(PROVIDED DATA begins)
/-- MEM_UNCORR (R17, R84): an uncorrectable memory error stops a port group; every arm with a string in it blocks. -/
def memUncorrStep (pg : Nat) (s : Block) : Block :=
  if pg < 8 then
    let s := { s with model := { s.model with pgStopped := setBit s.model.pgStopped pg true } }
    blockArms (groupArms s pg) 4 (raise evPgStopped (raise evMemUncorr s))
  else raise evMemUncorr s

end Sys2Proof.Machine
end

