/-! ### Rejoin of a split ring (R116) -/

/-- The ring of a port is split and both its ports hold upstream lock (R116). A ring that started split at the end of
discovery may have lock at both ends all along; it is whole once its numbering end has found every cell (R518, log
entry 31). -/
def ringRepaired (s : Block) (p : Nat) : Bool :=
  let q := ringMate s p
  let ev := match q with | some q => if portTopo s p = 1 then p else q | none => p
  (port s p).brk && (port s p).lock && (match q with | some q => (port s q).lock | none => s.tw.peerLock p) &&
    (!(port s p).split || (port s ev).cellsFound = strCells s p)

/-- The rejoin: BREAK and REVERSED clear and the ring is served from its even port or the active unit. -/
def ringRejoin (p : Nat) (s : Block) : Block :=
  let whole := fun q => (upto (strCells s q)).map (cellAtHop s q)
  match ringMate s p with
  | some q =>
    let ev := if portTopo s p = 1 then p else q
    let od := if portTopo s p = 1 then q else p
    let fix := fun (r : Nat) (st : PState) (s : Block) =>
      setSeg r (whole r) (modPort r (fun x => { x with
        brk := false, split := false, brkAt := 0, reversed := false, markDue := true,
        st := if x.st = .serve ∨ x.st = .monitor then st else x.st }) s)
    fix od .monitor (fix ev .serve s)
  | none =>
    let s := { s with tw := { s.tw with relays := s.tw.relays.filter (· ≠ p) } }
    let st : PState := if isActive s then .serve else .monitor
    setSeg p (whole p) (modPort p (fun x => { x with
      brk := false, split := false, brkAt := 0, reversed := false, relayed := false, markDue := true,
      st := if x.st = .serve ∨ x.st = .monitor then st else x.st }) s)

/-- WINDOW_START (R116): at the arm's window start S a host-ordered rejoin takes effect. -/
def windowStartStep (a : Nat) (s : Block) : Block :=
  let l := (arm s a).rejoin
  let s := atTime (arm s a).sPrev s
  let s := forEach l (fun p s => if ringRepaired s p then ringRejoin p s else s) s
  modArm a (fun x => { x with rejoin := [] }) s

end Sys2Proof.Machine
end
(PROVIDED DATA ends)
■ TO DO: In the entries above, find the line holding "fix od .monitor (fix ev .serve s)" and the line holding "setSeg p (whole"; print both of them and every line between, exactly, and nothing else.

■ TASK RESULT:
    fix od .monitor (fix ev .serve s)
  | none =>
    let s := { s with tw := { s.tw with relays := s.tw.relays.filter (· ≠ p) } }
    let st : PState := if isActive s then .serve else .monitor
    setSeg p (whole p) (modPort p (fun x => { x with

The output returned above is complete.